For its part, IBM has been sharing its Java technology with the open source community and the OpenJDK project since 2010. It’s J9 line of Java technology, which has been shipping with IBM i since V5R4, was recently open sourced along with the IBM Java Virtual Machine (JVM). Nearly all the IBM i Java community runs J9.
The OpenJDK project has benefited from a variety of contributors. Oracle, for instance, has committed to continue code contributions and make OpenJDK builds available. For more on OpenJDK and the changes designed to make it more reliable and maintainable, see this link which leads to documents, presentations and other resources.
Although it’s difficult to take a census, the IBM i Java community seems to be holding steady. Java remains one of the preferred languages, ranking well behind RPG but ahead of .NET, PHP, C++ and COBOL. There are numerous Java-based solutions available on the platform and new solutions continue to be introduced. Its reputation as a resource hog has pretty much disappeared, although some critics will point to the noticeable overhead of starting up a Java Virtual Machine.

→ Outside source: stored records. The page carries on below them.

-- ==== Sys2Proof/Machine/LegalCmds.lean ====
section
/-! DEFINITION. Host commands of the totalizer: registers, billing sets, the legal log, calibration, calendars, closures
(11 R375, R379, R380, R386, R389, R390). -/
namespace Sys2Proof.Machine

/-! Reads. -/

/-- READ_REGISTERS (11 R375). -/
def readRegistersBody (p : List Byte) (s : State) : Ans :=
  let n := byteAt p 2
  if n = 0 ∨ 63 < n then .fail stOutOfRange 16
  else
    let l := legalIds.filter (fun i => decide (leAt p 0 2 ≤ i))
    let next := ((l.drop n).head?).getD 0xFFFF
    .done (leB 2 (l.take n).length ++ leB 2 next ++ leB 5 (nowL s) ++ zeros 7 ++ ((l.take n).map (regRecord s)).flatten) s

/-- READ_REGISTERS (11 R375). -/
def execReadRegisters (h : Hdr) (p : List Byte) (s : State) : Host.Outcome State Fault Refusal :=
  .next (runCmd h p false (readRegistersBody p) s)

/-- The reply data of READ_BILLING_SET (11 R390). -/
def billData (b : BillSet) : List Byte :=
  leB 4 b.no ++ leB 5 b.sched ++ leB 5 b.exec_ ++ leB 1 b.cause ++ leB 1 b.flags ++ b.data

/-- READ_BILLING_SET (11 R390). -/
def execReadBillingSet (h : Hdr) (p : List Byte) (s : State) : Host.Outcome State Fault Refusal :=
  .next (runCmd h p false (fun t => match t.legal.bills[byteAt p 0]? with
    | some b => .done (billData b) t
    | none => .fail stUnknownObject 0) s)

/-- The oldest LOG_SEQ held; the next one when the log is empty (11 R379). -/
def oldestLog (s : State) : Nat := ((s.legal.log.head?).map Prod.fst).getD (rd s P30.LOG_NEXT)

/-- A legal log record of 32 bytes (11 Table 11-3). -/
def logRecord (x : Nat × List Byte) : List Byte := x.2 ++ leB 4 (crc32c x.2)

/-- LEGAL_LOG_READ (11 R379). -/
def legalLogReadBody (p : List Byte) (s : State) : Ans :=
  let from_ := leAt p 0 4
  if from_ < oldestLog s ∨ rd s P30.LOG_NEXT < from_ then .fail stOutOfRange 0
  else if byteAt p 4 = 0 then .fail stOutOfRange 32
  else
    let l := (s.legal.log.filter (fun x => decide (from_ ≤ x.1))).take (byteAt p 4)
    .done (leB 2 l.length ++ zeros 2 ++ leB 4 (oldestLog s) ++ leB 4 (rd s P30.LOG_NEXT) ++ zeros 4
      ++ (l.map logRecord).flatten) s

/-- LEGAL_LOG_READ (11 R379). -/
def execLegalLogRead (h : Hdr) (p : List Byte) (s : State) : Host.Outcome State Fault Refusal :=
  .next (runCmd h p false (legalLogReadBody p) s)

/-! Calibration (11 R380). -/

/-- Channel `n` is masked. -/
def calMasked (p : List Byte) (n : Nat) : Bool := bitAt (byteAt p 0) n

/-- The bit position of the first masked value out of range (11 R380). -/
def calRange (p : List Byte) : Option Nat :=
  let g := (List.range 8).find? (fun n => calMasked p n &&
    !(decide (2 ^ 21 ≤ leAt p (4 + 4 * n) 3) && decide (leAt p (4 + 4 * n) 3 ≤ 2 ^ 23)))
  match g with
  | some n => some ((4 + 4 * n) * 8)
  | none => ((List.range 3).find? (fun k => calMasked p (4 + k) &&
      decide (4095 < (toS 16 (leAt p (52 + 2 * k) 2)).natAbs))).map (fun k => (52 + 2 * k) * 8)

/-- A calibration set with the masked channels of a payload (11 R380). -/
def mergeCal (p old : List Byte) : List Byte :=
  let pick := fun (n src off len : Nat) => if calMasked p n then sliceB p src len else sliceB old off len
  ((List.range 8).map (fun n => if calMasked p n then sliceB p (4 + 4 * n) 3 ++ zeros 1 else sliceB old (4 * n) 4)).flatten
    ++ ((List.range 8).map (fun n => pick n (36 + 2 * n) (32 + 2 * n) 2)).flatten
    ++ ((List.range 3).map (fun k => pick (4 + k) (52 + 2 * k) (48 + 2 * k) 2)).flatten

/-- The newest calibration set, in force or accepted. -/
def newestCal (s : State) : List Byte := (s.legal.calNext.map Prod.snd).getD s.legal.calSet

/-- A calibration set written to the partition. -/
def putCal (set_ : List Byte) (at_ : Option Nat) (n : Nat) (s : State) : State :=
  wr P30.CAL_COUNT n (wr P30.CAL_CRC (crc32c set_) { s with legal := { s.legal with calNext := some (at_, set_) } })

/-- CALIBRATE's checks; its log record is made with it, so that the reply gives LOG_SEQ (11 R380). -/
def calibrateBody (h : Hdr) (p : List Byte) (sigOk : Bool) (s : State) : Ans :=
  if authOk s (authCount p) sigOk = false then .fail stDeniedLegal 0
  else if rdB s P30.SEAL_CAL = true ∧ rdB s P30.SEAL_STATE = false then .fail stDeniedSeal 0
  else if byteAt p 0 = 0 then .fail stBadPayload 0
  else match calRange p with
    | some b => .fail stOutOfRange b
    | none =>
      let set_ := mergeCal p (newestCal s)
      let n := rd s P30.CAL_COUNT + 1
      let data := leB 4 (rd s P30.LOG_NEXT) ++ leB 4 n ++ leB 4 (crc32c set_) ++ zeros 4
      let (e, s1) := ownLog 0x02 0 (rd s P30.CAL_CRC) (crc32c set_) s
      .stays (postGroup [commandEntry h p data p { cmd := some (.calibrate h p sigOk), args := [authCount p, n], data := p }, e]
        (putCal set_ none n s1))

/-- CALIBRATE (11 R380). -/
def execCalibrate (h : Hdr) (p : List Byte) (sigOk : Bool) (s : State) : Host.Outcome State Fault Refusal :=
  .next (runCmd h p true (calibrateBody h p sigOk) s)

/-- The effect of CALIBRATE: the set applies from the first legal second after its release (11 R380). -/
def effCalibrate (e : Eff) (s : State) : State :=
  wr P30.AUTH_COUNT (e.args.getD 0 0) (putCal (mergeCal e.data (newestCal s)) (some (nowL s)) (e.args.getD 1 0) s)

/-! Calendars (11 R386). -/

/-- The calendar data of a CALENDAR_LOAD payload. -/
def calData (p : List Byte) : List Byte := sliceB p 16 (p.length - 88)

/-- CALENDAR_LOAD's checks (11 R384, R386). -/
def calendarLoadBody (h : Hdr) (p : List Byte) (sigOk : Bool) (s : State) : Ans :=
  let d := calData p
  if authOk s (authCount p) sigOk = false then .fail stDeniedLegal 0
  else if byteAt p 0 ≠ 1 then .fail stBadPayload 0
  else if leAt p 4 4 ≠ d.length then .fail stBadPayload 4
  else if leAt p 8 4 ≠ crc32c d then .fail stBadPayload 8
  else match calBad d with
    | some o => .fail stBadPayload (16 + o)
    | none => .accept (leB 4 (calId d) ++ leB 4 (crc32c d)) p
        { cmd := some (.calendarLoad h p sigOk), args := [authCount p] } s

/-- CALENDAR_LOAD (11 R386). -/
def execCalendarLoad (h : Hdr) (p : List Byte) (sigOk : Bool) (s : State) : Host.Outcome State Fault Refusal :=
  .next (runCmd h p true (calendarLoadBody h p sigOk) s)

/-- The effect of CALENDAR_LOAD. -/
def effCalendarLoad (e : Eff) (s : State) : State :=
  let d := calData e.data
  legalLog 0x03 0 (rd s P31.PASSIVE_CAL_ID) (calId d)
    (wr P30.AUTH_COUNT (e.args.getD 0 0) (wr P31.PASSIVE_CAL_ID (calId d) { s with legal := { s.legal with passive := d } }))

/-- CALENDAR_ACTIVATE's checks (11 R383, R386). -/
def calendarActivateBody (h : Hdr) (p : List Byte) (sigOk : Bool) (s : State) : Ans :=
  let at_ := leAt p 4 5
  if authOk s (authCount p) sigOk = false then .fail stDeniedLegal 0
  else if legalWaits s = true ∨ rd s P31.PASSIVE_CAL_ID = 0 ∨ leAt p 0 4 ≠ rd s P31.PASSIVE_CAL_ID then .fail stDeniedState 0
  else if at_ ≠ 0 ∧ at_ ≤ nowL s then .fail stOutOfRange 32
  else .accept (leB 4 (leAt p 0 4) ++ leB 4 ((if at_ = 0 then nowL s else at_) % 2 ^ 32)) p
    { cmd := some (.calendarActivate h p sigOk), args := [authCount p] } s

/-- CALENDAR_ACTIVATE (11 R386). -/
def execCalendarActivate (h : Hdr) (p : List Byte) (sigOk : Bool) (s : State) : Host.Outcome State Fault Refusal :=
  .next (runCmd h p true (calendarActivateBody h p sigOk) s)

/-- The effect of CALENDAR_ACTIVATE: it replaces a pending activation; 0 activates at release (11 R386). -/
def effCalendarActivate (e : Eff) (s : State) : State :=
  let at_ := leAt e.data 4 5
  let s1 := wr P30.AUTH_COUNT (e.args.getD 0 0) s
  if at_ = 0 then activateCal (nowL s) false s1 else wr P31.PENDING_AT at_ s1

/-! Closure by command (11 R389). -/

/-- BILLING_CLOSE's checks; the closure is made with the command, so that the reply gives LOG_SEQ (11 R383, R389). -/
def billingCloseBody (h : Hdr) (p : List Byte) (sigOk : Bool) (s : State) : Ans :=
  if authOk s (authCount p) sigOk = false then .fail stDeniedLegal 0
  else if legalWaits s = true ∨ leAt p 0 4 ≠ rd s P31.CLOSURES then .fail stDeniedState 0
  else
    let b := billSet s 2 0 0
    let data := leB 4 b.no ++ leB 4 (rd s P30.LOG_NEXT)
    let rec_ := logBytes s 0x05 (b.no % 65536) 0 0
    let (e1, s1) := ownEnt 5 [] rec_ (closePeriod b s)
    let (e2, s2) := ownEnt 3 (closureMid b) (closureBody b) s1
    .stays (postGroup [commandEntry h p data [] { cmd := some (.billingClose h p sigOk), args := [authCount p], data := p },
      e1, e2] (takeSnapshot s2))

/-- BILLING_CLOSE (11 R389). -/
def execBillingClose (h : Hdr) (p : List Byte) (sigOk : Bool) (s : State) : Host.Outcome State Fault Refusal :=
  .next (runCmd h p true (billingCloseBody h p sigOk) s)

/-- The effect of BILLING_CLOSE beside the closure: AUTH_COUNT is stored (02 R69). -/
def effBillingClose (e : Eff) (s : State) : State := wr P30.AUTH_COUNT (e.args.getD 0 0) s

end Sys2Proof.Machine
end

Gorzinski, who began his IBM career working on the J9 project in 2006, believes the negative perceptions of Java have largely faded.
“Most people have very acceptable performance with Java enterprise applications – plus you factor in the tune-ability, debuggability and available cross-platform analysis tools for things like memory usage and garbage collection cycles – and over time people have learned the technology enough to understand the myths and work their way around them,” he says.